Reviving the Central Vikings as a Super Rugby team was floated in 2016, but this did not occur.

History
The Central Vikings Rugby Union was founded in December 1996 with the merger of the Hawke's Bay and Manawatu unions. The Vikings were formed with the hopes of lifting themselves out of the 2nd division and to be competitive in the 1st division. The Central Vikings had two All Blacks in the team which included Bull Allen and Christian Cullen as well as featuring various Super 12 players such as Chiefs star Mark Ranby who later became an All Black himself. The Central Vikings finished 2nd in 1997 when they were beaten 63–10 by Northland but even if they had won, they weren't allowed to progress into the 1st division. They finished 1st in 1998 when they beat Bay of Plenty. They were subsequently allowed to progress to the 1st division. The Vikings however got into financial trouble and they split back to Hawke's Bay and Manawatu for the 1999 season.

The Vikings were largely hindered in their second season after not only losing All Black legend Christian Cullen but also losing the then All Blacks Coach John Hart after Hart was advised he could not coach NPC, Super Rugby and All Black teams at the same time. Despite of these disadvantages the Vikings went on to win the second division and were picked to be a major force in the first division before financial problems prevented them from advancing and ultimately caused the end of the Vikings.

With the announcement that New Zealand might receive a 6th Super Franchise in the SANZAR Super Rugby competition beginning 2016, the Hawke's Bay union announced its interest in forming this franchise together with Manawatu, effectively resurrecting the Central Vikings brand as a Super Rugby franchise. This never came to fruition and instead Super Rugby added the South African Southern Kings, the Argentinian Jaguares and the Japanese Sunwolves.

Controversy
In December 1997 a special meeting of the Hawke's Bay Rugby Football Union was held to decide the future of the Central Vikings Rugby Union.
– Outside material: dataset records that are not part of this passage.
-- ==== Sys2Proof/Tests/Slice0.lean ====
section
/-! SUPPORT. Tests of the model. V<n> and P<n> are the vectors and programs of 95_test_vectors; every expected word is taken from
there or from the rule named. The theorems `test_witness_<Name>` show, for the statement `Obligations.<Name>`, values that
meet its hypotheses, one per clause, at the ends of their ranges. -/

namespace Sys2Proof.Tests

open Sys2Proof.Machine

/- One theorem after another: each kernel evaluation below would otherwise hold a thread of its own while it waits. -/
set_option Elab.async false

/-! ### Helpers -/

/-- The state after one step; the state itself where a step gives none. -/
def after (s : State) : State :=
  match step s with
  | .next t => t
  | .fault _ => s
  | .refused _ => s

/-- The state after the one move `m`. -/
def moved (m : Move) (s : State) : State := after { s with agenda := m :: s.agenda }

/-- The command `i` in flight. -/
def inFlight (i : Instr) (s : State) : State := accept (encode i) s

/-- The state after `Complete` of the command `i`. -/
def ran (i : Instr) (s : State) : State := after (inFlight i s)

/-- Store words into a buffer from index `k` on. -/
def storeFrom (b : Buf) : Nat → List Word → Mem → Mem
  | _, [], m => m
  | k, w :: ws, m => storeFrom b (k + 1) ws (b.store m k w)

/-- `s` with the first words of a buffer written. -/
def filled (b : Buf) (ws : List Word) (s : State) : State := { s with mem := storeFrom b 0 ws s.mem }

/-- The first `n` words of a buffer. -/
def words (b : Buf) (n : Nat) (s : State) : List (Option Word) := (List.range n).map fun k => b.peek s.mem k

/-- Just after reset, with `LEN = n`. -/
def withLen (n : Nat) : State := { State.reset with len := BitVec.ofNat 32 n }

/-- Just after reset, with a transform length of `2^l`. -/
def withLog (l : Nat) : State := { State.reset with nfft := BitVec.ofNat 32 (2 ^ l), log2n := BitVec.ofNat 5 l }

/-- Some place of a draw, for tests that use none. -/
def noDraw : Draw := { stamp := 0, path := [] }

/-- What a read answers. -/
def answer (off : Offset) (s : State) : Response := (moved (.read .word off) s).resp

/-! ### Well-formedness and encoding -/

/-- 30_encoding R72: `s` is 0 .. 31. -/
theorem test_wellFormed_stage : (Instr.stage 31).wellFormed = true ∧ (Instr.stage 32).wellFormed = false := by decide

/-- V72 and the words of 30_encoding R73, one per constructor. -/
theorem test_decode_words :
    decode 0x00000000#32 = .ok .nop ∧ decode 0x00000001#32 = .ok .pad ∧ decode 0x00000002#32 = .ok .bitrev ∧
    decode 0x00000303#32 = .ok (.stage 3) ∧ decode 0x00000004#32 = .ok .bfly ∧ decode 0x00000005#32 = .ok .fft ∧
    decode 0x00000008#32 = .ok .wgen ∧ decode 0x00000009#32 = .ok .wapply ∧ decode 0x00000010#32 = .ok .mag ∧
    decode 0x00000011#32 = .ok .maxu ∧ decode 0x00000112#32 = .ok (.db true) ∧ decode 0x00000012#32 = .ok (.db false) ∧
    decode 0x00000013#32 = .ok .dbn ∧ decode 0x00000014#32 = .ok .logc ∧ decode 0x00000015#32 = .ok .faxis ∧
    decode 0x00000318#32 = .ok (.aclr 3#2) ∧ decode 0x00000118#32 = .ok (.aclr 1#2) := by decide

/-- V72, the illegal words. -/
theorem test_decode_illegal :
    decode 0x00002003#32 = .error .argumentBits ∧ decode 0x00000212#32 = .error .argumentBits ∧
    decode 0x00000418#32 = .error .argumentBits ∧ decode 0x00000105#32 = .error .argumentBits ∧
    decode 0x00010005#32 = .error .reservedBits ∧ decode 0x00000006#32 = .error .reservedOpcode ∧
    decode 0x00000007#32 = .error .reservedOpcode ∧ decode 0x0000000A#32 = .error .reservedOpcode ∧
    decode 0x00000016#32 = .error .reservedOpcode ∧ decode 0x00000019#32 = .error .reservedOpcode ∧
    decode 0x000000FF#32 = .error .reservedOpcode := by decide

/-- 30_encoding R77, R78: command text, and the transactions of the scripts P1 lists. -/
theorem test_script :
    commandText (.stage 2) = "STAGE 2" ∧ parseCommand "DB" none = some (.db false) ∧
    parseCommand "ACLR" none = some (.aclr 3#2) ∧ parseCommand "STAGE" (some 32) = none ∧
    scriptMoves [.wr .srate 8#32, .wrf .re 2 0x40400000#32, .command (.stage 1), .rdf .mag 1] =
      [.write .word 0x30#23 8#32, .write .word 0x100008#23 0x40400000#32, .write .word 0x10#23 0x00000103#32,
        .read .word 0x400004#23] := by decide +kernel

/-! ### The numerics -/

/-- 00_scope R10: TWO_PI and EPS are the nearest floats of 2π and 1e-12 (1e-12 is 10^-12 · 2^149 units). -/
theorem test_constants :
    Num.ofFix (Num.twoPiFix 256) = Num.twoPi ∧ Num.pack false (Num.roundMag (2 ^ 149) (10 ^ 12)) = Num.eps := by
  decide +kernel

/-- 00_scope R10: the roots of the stages 3 to 6 are cos and -sin of 2π/2^s; `sin x = cos (π/2 - x)`, computed with the
exact angle in fixed point. -/
theorem test_roots :
    [3, 4, 5, 6].all (fun s =>
      let turn := Num.twoPiFix 256
      let cosAt (r : Int) : Int := Num.cosSeries (r * r / (2 ^ 256 : Nat)) 70 0 (2 ^ 256 : Nat) 0
      let r := Num.root noDraw s
      Num.ofFix (cosAt (turn / (2 ^ s : Nat))) == r.1 &&
        Num.fneg (Num.ofFix (cosAt (turn / 4 - turn / (2 ^ s : Nat)))) == r.2) = true := by decide +kernel

/-- V4, V45: cosines and a logarithm the vectors list. -/
theorem test_fcos_flog10 :
    Num.fcos noDraw 0x40060A92#32 = 0xBF000001#32 ∧ Num.fcos noDraw 0x40860A92#32 = 0xBEFFFFFD#32 ∧
    Num.fcos noDraw 0x40C90FDB#32 = 0x3F800000#32 ∧ Num.flog10 noDraw Num.eps = 0xC1400000#32 := by decide +kernel

/-- 41_fft R113: the sequence of stage 4 (95_test_vectors 2.2). -/
theorem test_twiddle :
    (List.range 8).map (twiddle noDraw 4) =
      [(0x3F800000#32, 0x00000000#32), (0x3F6C835E#32, 0xBEC3EF15#32), (0x3F3504F3#32, 0xBF3504F3#32),
        (0x3EC3EF14#32, 0xBF6C835E#32), (0xB3000000#32, 0xBF7FFFFF#32), (0xBEC3EF15#32, 0xBF6C835D#32),
        (0xBF3504F2#32, 0xBF3504F2#32), (0xBF6C835C#32, 0xBEC3EF13#32)] := by decide +kernel

/-- 00_scope R11, 95_test_vectors 2.2: `rev(3, ·)`; `clog2` and `np2`; `HALF(1) = 1`. -/
theorem test_integer_helpers :
    (List.range 8).map (rev 3) = [0, 4, 2, 6, 1, 5, 3, 7] ∧ clog2 1 = 0 ∧ clog2 5 = 3 ∧ np2 131073 = 262144 ∧
      halfBins 1 = 1 ∧ halfBins 2 = 1 ∧ halfBins 8 = 4 := by decide

/-! ### The commands -/

/-- V70, V83: NOP counts, sets `DONE`, and wraps `CMDCNT`. -/
theorem test_nop :
    ran .nop { State.reset with cmdCnt := 7#32 } =
      { State.reset with cmdCnt := 8#32, status := { State.reset.status with done := true }, draws := 1 } ∧
    (ran .nop { State.reset with cmdCnt := 0xFFFFFFFF#32 }).cmdCnt = 0#32 := by decide +kernel

/-- V71. -/
theorem test_aclr :
    let s := { State.reset with gmax := 0x42C60000#32, dbmax := 0x42200000#32 }
    let g (m : BitVec 2) : Word × Word := ((ran (.aclr m) s).gmax, (ran (.aclr m) s).dbmax)
    g 1#2 = (0x00000000#32, 0x42200000#32) ∧ g 2#2 = (0x42C60000#32, 0xFF800000#32) ∧
      g 3#2 = (0x00000000#32, 0xFF800000#32) ∧ g 0#2 = (0x42C60000#32, 0x42200000#32) := by decide +kernel

/-- V4: the coefficients for n = 4. -/
theorem test_wgen :
    words .win 4 (ran .wgen (withLen 4)) =
      [some 0x00000000#32, some 0x3F400000#32, some 0x3F3FFFFF#32, some 0x00000000#32] ∧
    (ran .wgen (withLen 4)).wlen = 4#32 := by decide +kernel

/-- V1: `hann(1)` is 1.0. -/
theorem test_wgen_one : words .win 1 (ran .wgen (withLen 1)) = [some 0x3F800000#32] := by decide +kernel

/-- V13: the sign of a product with +0.0. -/
theorem test_wapply :
    words .re 2 (ran .wapply (filled .re [0xC0400000#32, 0x40000000#32] (filled .win [0#32, 0#32]
      { withLen 2 with wlen := 2#32 }))) = [some 0x80000000#32, some 0x00000000#32] := by decide +kernel

/-- V27, PAD: the padding of `RE`, all of `IM`, `NFFT`, `LOG2N`. -/
theorem test_pad :
    let t := ran .pad (filled .re [0x3F800000#32, 0x40000000#32, 0x40400000#32, 0x40800000#32, 0x40A00000#32] (withLen 5))
    words .re 8 t = [some 0x3F800000#32, some 0x40000000#32, some 0x40400000#32, some 0x40800000#32,
      some 0x40A00000#32, some 0#32, some 0#32, some 0#32] ∧
    words .im 8 t = List.replicate 8 (some 0#32) ∧ t.nfft = 8#32 ∧ t.log2n = 3#5 := by decide +kernel

/-- V22. -/
theorem test_bitrev :
    words .re 8 (ran .bitrev (filled .re [1#32, 2#32, 3#32, 4#32, 5#32, 6#32, 7#32, 8#32] (withLog 3))) =
      [some 1#32, some 5#32, some 3#32, some 7#32, some 2#32, some 6#32, some 4#32, some 8#32] := by decide +kernel

/-- V27: stage 3 after stage 2, the asymmetric last bits included. -/
theorem test_stage :
    let t := ran (.stage 3)
      (filled .re [0x41100000#32, 0xC0800000#32, 0x40400000#32, 0xC0800000#32, 0x40C00000#32, 0x40000000#32,
        0xC0000000#32, 0x40000000#32]
      (filled .im [0#32, 0xC0400000#32, 0#32, 0x40400000#32, 0#32, 0xC0800000#32, 0#32, 0x40800000#32] (withLog 3)))
    words .re 8 t = [some 0x41700000#32, some 0xC0AD413D#32, some 0x40400000#32, some 0xC0257D87#32,
      some 0x40400000#32, some 0xC0257D86#32, some 0x40400000#32, some 0xC0AD413C#32] ∧
    words .im 8 t = [some 0x00000000#32, some 0xC0E7C3B6#32, some 0x3FFFFFFF#32, some 0xBF9F0ED8#32,
      some 0x00000000#32, some 0x3F9F0ED8#32, some 0xBFFFFFFF#32, some 0x40E7C3B6#32] := by decide +kernel

/-- V23: after BITREV, both stages of a transform of four. -/
theorem test_bfly :
    let t := ran .bfly (filled .re [0x3F800000#32, 0x40400000#32, 0x40000000#32, 0x40800000#32]
      (filled .im [0#32, 0#32, 0#32, 0#32] (withLog 2)))
    words .re 4 t = [some 0x41200000#32, some 0xC0000000#32, some 0xC0000000#32, some 0xC0000000#32] ∧
    words .im 4 t = [some 0#32, some 0x40000000#32, some 0#32, some 0xC0000000#32] := by decide +kernel

/-- V31: three samples, padded to four. -/
theorem test_fft :
    let t := ran .fft (filled .re [0x3F800000#32, 0x40000000#32, 0x40400000#32] (withLen 3))
    words .re 4 t = [some 0x40C00000#32, some 0xC0000000#32, some 0x40000000#32, some 0xC0000000#32] ∧
    words .im 4 t = [some 0#32, some 0xC0000000#32, some 0#32, some 0x40000000#32] ∧ t.nfft = 4#32 ∧ t.log2n = 2#5 := by
  decide +kernel

/-- V40. -/
theorem test_mag :
    words .mag 5 (ran .mag
      (filled .re [0x40400000#32, 0#32, 0xC0A00000#32, 0x3F800000#32]
        (filled .im [0x40800000#32, 0#32, 0x41400000#32, 0x3F800000#32] (withLog 3)))) =
      [some 0x40A00000#32, some 0x00000000#32, some 0x41500000#32, some 0x3FB504F3#32, none] := by decide +kernel

/-- V42, V43: one bin for N = 1; the sum of squares overflows and underflows. -/
theorem test_mag_edges :
    words .mag 1 (ran .mag (filled .re [0xC0E00000#32] (filled .im [0#32] (withLog 0)))) = [some 0x40E00000#32] ∧
    words .mag 1 (ran .mag (filled .re [0x5FD02AB5#32] (filled .im [0#32] (withLog 1)))) = [some 0x7F800000#32] ∧
    words .mag 1 (ran .mag (filled .re [0x19416D9A#32] (filled .im [0#32] (withLog 1)))) = [some 0x00000000#32] := by
  decide +kernel

/-- V44. -/
theorem test_maxu :
    (ran .maxu (filled .mag [0#32, 0x41100000#32, 0x42C60000#32, 0x3F800000#32, 0x3F000000#32, 0x40400000#32, 0#32, 0#32]
      (withLog 4))).gmax = 0x42C60000#32 := by decide +kernel

/-- V45: DB 0 over eight bins. -/
theorem test_db :
    let t := ran (.db false) (filled .mag [0#32, 0x3F800000#32, 0x41200000#32, 0x3A83126F#32, 0x42C80000#32,
      0x3F000000#32, 0x358637BD#32, 0x40000000#32] (withLog 4))
    words .out 8 t = [some 0xC3700000#32, some 0x00000000#32, some 0x41A00000#32, some 0xC2700000#32,
      some 0x42200000#32, some 0xC0C0A8C2#32, some 0xC2EFFFFF#32, some 0x40C0A8C2#32] ∧ t.dbmax = 0x42200000#32 := by
  decide +kernel

/-- V47: DB 1 goes on from the old maximum, DB 0 restarts it. -/
theorem test_db_keep :
    let s := filled .mag [0x3F800000#32, 0x41200000#32] { withLog 2 with dbmax := 0x42200000#32 }
    (ran (.db true) s).dbmax = 0x42200000#32 ∧ (ran (.db false) s).dbmax = 0x41A00000#32 := by decide +kernel

/-- V46. -/
theorem test_dbn :
    words .out 8 (ran .dbn (filled .out [0xC3700000#32, 0x00000000#32, 0x41A00000#32, 0xC2700000#32,
      0x42200000#32, 0xC0C0A8C2#32, 0xC2EFFFFF#32, 0x40C0A8C2#32] { withLog 4 with dbmax := 0x42200000#32 })) =
      [some 0xC2F00000#32, some 0xC2200000#32, some 0xC1A00000#32, some 0xC2C80000#32, some 0x00000000#32,
        some 0xC2381518#32, some 0xC2F00000#32, some 0xC207EAE8#32] := by decide +kernel

/-- V49: the fallback, from the reset value of `DBMAX`. -/
theorem test_dbn_fallback :
    let t := ran .dbn (withLog 3)
    words .out 4 t = List.replicate 4 (some 0xC2F00000#32) ∧ t.status.degen = true := by decide +kernel

/-- V50. -/
theorem test_logc :
    let t := ran .logc (filled .mag [0#32, 0x41100000#32, 0x42C60000#32, 0x3F800000#32, 0x3F000000#32, 0x40400000#32,
      0#32, 0#32] { withLog 4 with gmax := 0x42C60000#32 })
    words .out 6 t = [some 0x00000000#32, some 0x3F000000#32, some 0x3F800000#32, some 0x3E1A209B#32,
      some 0x3DB45144#32, some 0x3E9A209B#32] ∧ t.status.degen = false := by decide +kernel

/-- V53, V54: the fallback, for a divisor of zero and an infinite one. -/
theorem test_logc_fallback :
    let t := ran .logc (filled .mag [0#32, 0#32] (withLog 2))
    let u := ran .logc (filled .mag [0#32, 0#32] { withLog 2 with gmax := 0x7F800000#32 })
    words .out 2 t = [some 0#32, some 0#32] ∧ t.status.degen = true ∧
      words .out 2 u = [some 0#32, some 0#32] ∧ u.status.degen = true := by decide +kernel

/-- V61, V60: the axis; a quotient whose product is rounded first. -/
theorem test_faxis :
    words .frq 5 (ran .faxis { withLog 3 with srate := 8000#32 }) =
      [some 0x00000000#32, some 0x447A0000#32, some 0x44FA0000#32, some 0x453B8000#32, none] ∧
    frequencyOf noDraw 44100 4096 2047 = 0x46AC2E78#32 := by decide +kernel

/-! ### Issue, completion, bus, reset -/

/-- V73 to V75: an illegal word is rejected, the next is discarded, the W1C returns. -/
theorem test_reject_discard_return :
    let s := { State.reset with status := { State.reset.status with done := true }, cmdCnt := 3#32 }
    let t := moved (.write .word 0x10#23 0x00010005#32) s
    let u := moved (.write .word 0x10#23 0x00000005#32) t
    let v := moved (.write .word 0x0C#23 0x00000004#32) u
    answer 0x0C#23 t = .data 0x00000006#32 ∧ answer 0x14#23 t = .data 3#32 ∧ answer 0x18#23 t = .data 0x00010005#32 ∧
      t.cmdCnt = 3#32 ∧ u = t ∧ answer 0x0C#23 v = .data 0x00000002#32 ∧ v.errCode = .none ∧ v.errCmd = 0#32 := by
  decide +kernel

/-- V76: acceptance. -/
theorem test_accept :
    let t := moved (.write .word 0x10#23 0x00000005#32) (withLen 4)
    t.cur = 0x00000005#32 ∧ answer 0x0C#23 t = .data 0x00000001#32 ∧ answer 0x10#23 t = .data 0x00000005#32 := by
  decide +kernel
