-- ==== Sys2Proof/Machine/Ports.lean ====
section
/-! DEFINITION. The I/O port transactions (41_vdp_ports, 43_io_decode), one meaning per row. The port
number beyond its class and parity has no effect (R700). -/

namespace Sys2Proof.Machine

/-- IO_RD_VCOUNT (R550): no side effect. -/
def execIoRdVcount (_p : Byte) (s : State) : Outcome :=
  s.whileRunning (.next (s.answer (.byte (vcountMap s.config s.lineMode s.line))))

/-- IO_RD_HCOUNT (R551): no side effect. -/
def execIoRdHcount (_p : Byte) (s : State) : Outcome :=
  s.whileRunning (.next (s.answer (.byte (hcountFn s.config s.h))))

/-- IO_RD_DATA (R522): the buffered byte is returned, then the buffer is refilled from VRAM. -/
def execIoRdData (_p : Byte) (s : State) : Outcome :=
  s.whileRunning (.next (s.clearPending.prime.answer (.byte s.rbuf)))

/-- IO_RD_STATUS (R540): returns the status and clears F, OVR, COL and `pending`. -/
def execIoRdStatus (_p : Byte) (s : State) : Outcome :=
  s.whileRunning
    (.next (((s.setStatus (clearFlags s.status)).clearPending).answer (.byte s.status)))

/-- IO_RD_IGN_LO (R702): a free draw, no state change. -/
def execIoRdIgnLo (_p : Byte) (s : State) : Outcome := s.whileRunning (.next s.answerDrawn)

/-- IO_RD_IGN_HI (R703): as R702. -/
def execIoRdIgnHi (_p : Byte) (s : State) : Outcome := s.whileRunning (.next s.answerDrawn)

/-- IO_WR_COUNTER (R704): the counters are read-only, no state change. -/
def execIoWrCounter (_p _v : Byte) (s : State) : Outcome := s.whileRunning (.next s)

/-- IO_WR_DATA (R520, R521): `pending <- 0`, the store, `rbuf <- v`, `addr <- Inc(addr)`. -/
def execIoWrData (_p v : Byte) (s : State) : Outcome :=
  s.whileRunning
    (.next (State.advance { s.clearPending.storeData v with rbuf := v }))

/-- IO_WR_CTRL (R500): the first byte is latched, the second runs the command word {v, latch_lo}. -/
def execIoWrCtrl (_p v : Byte) (s : State) : Outcome :=
  s.whileRunning <|
    if s.pending then
      .next (s.clearPending.execCommand (cmdCode (commandWord v s.latchLo))
        (cmdAddr (commandWord v s.latchLo)))
    else .next (s.latchFirst v)

/-- IO_WR_IGN_LO (R702): no state change. -/
def execIoWrIgnLo (_p _v : Byte) (s : State) : Outcome := s.whileRunning (.next s)

/-- IO_WR_IGN_HI (R703): no state change. -/
def execIoWrIgnHi (_p _v : Byte) (s : State) : Outcome := s.whileRunning (.next s)

end Sys2Proof.Machine
end

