-- ==== Sys2Proof/Safety.lean ====
section
/-! DEFINITION. What the block promises of every state a run reaches, in the terms the statements use:
the ranges of its registers and counters, the form of its memories, a loadable configuration, and the
mapper's translation view (R431). -/

namespace Sys2Proof

open Machine

/-- The size of the framebuffer in bytes: 240 rows of 256 pixels of 3 bytes (R111). -/
def fbSize : Nat := 240 * 256 * 3

/-- Every memory is in canonical form and inside its size (R100, R101, R111, R112, R114). -/
structure MemoriesCanonical (s : State) : Prop where
  vram : s.vram.wf ∧ s.vram.within 16384
  cram : s.cram.wf ∧ s.cram.within 32
  fb : s.fb.wf ∧ s.fb.within fbSize
  mem : s.mem.wf ∧ s.mem.within 65536
  sram : s.sram.wf ∧ s.sram.within (2 * s.config.sramSize)

/-- The values the address register can hold (R104, R533). -/
def AddressLegal (s : State) : Prop := s.addr ≤ 0x4000#16 ∨ s.addr = 0xC000#16

/-- Status bits 4:0 are 0 (R108). -/
def StatusLowZero (s : State) : Prop := s.status &&& 0x1F#8 = 0#8

/-- 0 ≤ h < 684 and 0 ≤ line < LINES_PER_FRAME between operations (R109). -/
def RasterInRange (s : State) : Prop := s.h < 684 ∧ s.line < s.config.linesPerFrame

/-- A recorded fault means that the block is not running (R800). -/
def FaultStopsRun (s : State) : Prop := s.fault ≠ none → s.running = false

/-- The eight bytes of "TMR SEGA" stand at offset `o` of the image, all inside it (R335, R901). -/
def HoldsSignature (rom : List Byte) (o : Nat) : Prop :=
  rom[o]? = some 0x54#8 ∧ rom[o + 1]? = some 0x4D#8 ∧ rom[o + 2]? = some 0x52#8 ∧
  rom[o + 3]? = some 0x20#8 ∧ rom[o + 4]? = some 0x53#8 ∧ rom[o + 5]? = some 0x45#8 ∧
  rom[o + 6]? = some 0x47#8 ∧ rom[o + 7]? = some 0x41#8

/-- The signature is found at one of the three header offsets: the ROM is valid (R335, R403). -/
def HasSignature (rom : List Byte) : Prop :=
  HoldsSignature rom 0x7FF0 ∨ HoldsSignature rom 0x3FF0 ∨ HoldsSignature rom 0x1FF0

/-- The well-formedness of a configuration (R401). -/
def ConfigWellFormed (c : Configuration) : Prop :=
  match c.mapperKind with
  | .romOnly => c.rom.length ≤ 0xC000
  | .segaBanked => (∃ k, c.bankCount = 2 ^ k) ∧ c.rom.length = c.bankCount * 0x4000

/-- What a configuration must be for LOAD to start the run (R901). -/
def LoadAccepts (c : Configuration) : Prop := HasSignature c.rom ∧ ConfigWellFormed c

/-- While the block runs its configuration is well-formed (R401). -/
def ConfigLoadable (s : State) : Prop := s.running = true → ConfigWellFormed s.config

/-- The byte of the cartridge image at an index; 0x00 past its end, where no rule reads it. -/
def romByte (c : Configuration) (i : Nat) : Byte := (c.rom[i]?).getD 0#8

/-- The RomOnly part of R431. -/
structure RomOnlyView (s : State) : Prop where
  image : ∀ a, a < s.config.rom.length → s.mem.read a = romByte s.config a
  past : ∀ a, s.config.rom.length ≤ a → a < 0xC000 → s.mem.read a = 0#8
  mirror : ∀ a, 0xC000 ≤ a → a ≤ 0xDFFF → s.mem.read a = s.mem.read (a + 0x2000)

/-- The SegaBanked part of R431. -/
structure SegaView (s : State) : Prop where
  slot0 : ∀ a, a ≤ 0x3FFF → s.mem.read a = romByte s.config a
  slot1 : ∀ a, 0x4000 ≤ a → a ≤ 0x7FFF →
    s.mem.read a = romByte s.config (pageOf s.config s.slot1Page * 0x4000 + (a - 0x4000))
  slot2Rom : ramEnable s.ramCtl = false → ∀ a, 0x8000 ≤ a → a ≤ 0xBFFF →
    s.mem.read a = romByte s.config (pageOf s.config s.slot2Page * 0x4000 + (a - 0x8000))
  slot2Ram : ramEnable s.ramCtl = true → ∀ a, 0x8000 ≤ a → a < 0x8000 + s.config.sramSize →
    s.mem.read a = s.sram.read (ramPage s.ramCtl * s.config.sramSize + (a - 0x8000))
  mirror : ∀ a, 0xC000 ≤ a → a ≤ 0xDFFB → s.mem.read a = s.mem.read (a + 0x2000)

/-- The address-translation view of the mapper (R431). -/
def TranslationView (s : State) : Prop :=
  match s.config.mapperKind with
  | .romOnly => RomOnlyView s
  | .segaBanked => SegaView s

/-- A bus transaction, as opposed to a host operation (R300, R315): the command words are completed by
a control-port write (R500). -/
def Instr.isBus : Instr → Bool
  | .tick _ => false
  | .setSpriteOverflow => false
  | .setSpriteCollision => false
  | .load _ => false
  | .readFb => false
  | .hostReserved5 => false
  | .hostReserved67 _ => false
  | _ => true

/-- The operations R803 refuses while `running` = 0: every one but LOAD and the reserved host numbers,
which R806 refuses under their own reason. -/
def Instr.needsRunning : Instr → Bool
  | .load _ => false
  | .hostReserved5 => false
  | .hostReserved67 _ => false
  | _ => true

/-- The bus master's write of `v` at `a`: the row of R301 that takes that address. -/
def busWrite (a : Word16) (v : Byte) : Instr :=
  if a = 0xFFFC#16 then .memWrFffc v
  else if a = 0xFFFD#16 then .memWrFffd v
  else if a = 0xFFFE#16 then .memWrFffe v
  else if a = 0xFFFF#16 then .memWrFfff v
  else .memWr a v

/-- Instructions run one after another, stopping at the first fault or refusal. -/
def execAll : List Instr → State → Outcome
  | [], s => .next s
  | i :: rest, s =>
    match exec i s with
    | .next t => execAll rest t
    | .fault f => .fault f
    | .refused r => .refused r

/-- The components of a background pixel, worked out on plain numbers as R611 to R618 write them:
quotients and remainders for bit fields, an integer remainder for `(x - hs) mod 256`. -/
def pixelByRules (s : State) (line x : Nat) : Nat × Nat × Nat :=
  let reg0 := (s.reg 0).toNat
  let reg2 := (s.reg 2).toNat
  let tall : Bool := s.lineMode != .lines192
  let hs := if reg0 / 64 % 2 = 1 ∧ line < 16 then 0 else (s.reg 8).toNat
  let vs := if reg0 / 128 % 2 = 1 ∧ 192 ≤ x then 0 else (s.reg 9).toNat
  let nt := if tall then reg2 / 4 % 4 * 0x1000 + 0x0700 else reg2 / 2 % 8 * 0x0800
  let bx := (((x : Int) - (hs : Int)) % 256).toNat
  let bY := (line + vs) % (if tall then 256 else 224)
  let e := nt + (bY / 8 * 32 + bx / 8) * 2
  let desc := (s.vram.read (e + 1)).toNat * 256 + (s.vram.read e).toNat
  let py := if desc / 1024 % 2 = 1 then 7 - bY % 8 else bY % 8
  let px := if desc / 512 % 2 = 1 then 7 - bx % 8 else bx % 8
  let pa := desc % 512 * 32 + py * 4
  let plane := fun k => (s.vram.read (pa + k)).toNat / 2 ^ (7 - px) % 2
  let ci := plane 0 + 2 * plane 1 + 4 * plane 2 + 8 * plane 3 + 16 * (desc / 2048 % 2)
  let c := (s.cram.read ci).toNat
  (c % 4 * 85, c / 4 % 4 * 85, c / 16 % 4 * 85)

/-- The k-th byte of a pixel in the order R, G, B (R207). -/
def Rgb.component (p : Rgb) (k : Nat) : Byte :=
  if k = 0 then p.r else if k = 1 then p.g else p.b

end Sys2Proof
end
Eight of the Hawke's Bay Union's 21 clubs called the meeting to seek agreement for Hawke's Bay to withdraw from the Vikings. A vote on a resolution calling for Hawke's Bay to withdraw from the combined Hawke's Bay–Manawatu team was lost, 7–12, in a secret ballot. Once the resolution was lost, HBRFU president Tom Mulligan said there was no reason for the meeting to continue. The Vikings were then given the all-clear to continue as an NPC second division rugby team.

Fixtures and results

1997 Season
The Central Vikings played their first match against Fiji in Palmerston North on June 2, 1997.

 Note - PS = Pre Season, NPC = National Provincial Championship
 Overall Season standing: 2nd

1998 Season

Former Manawatu rugby captain and All Black trialist Andrew McMaster returned from Ireland, where he had four years coaching the Monkstown club, to join the Central Vikings as the new Vikings assistant coach. The Central Vikings had a non-championship match against Southland on 1 August 1998. Southland only just managed to hold on to the game, although they scored five tries to the Vikings two.
Southland 31 (P Taylor 2, P Alatini, B Leckner, P Miller tries; A Kimura 3 cons)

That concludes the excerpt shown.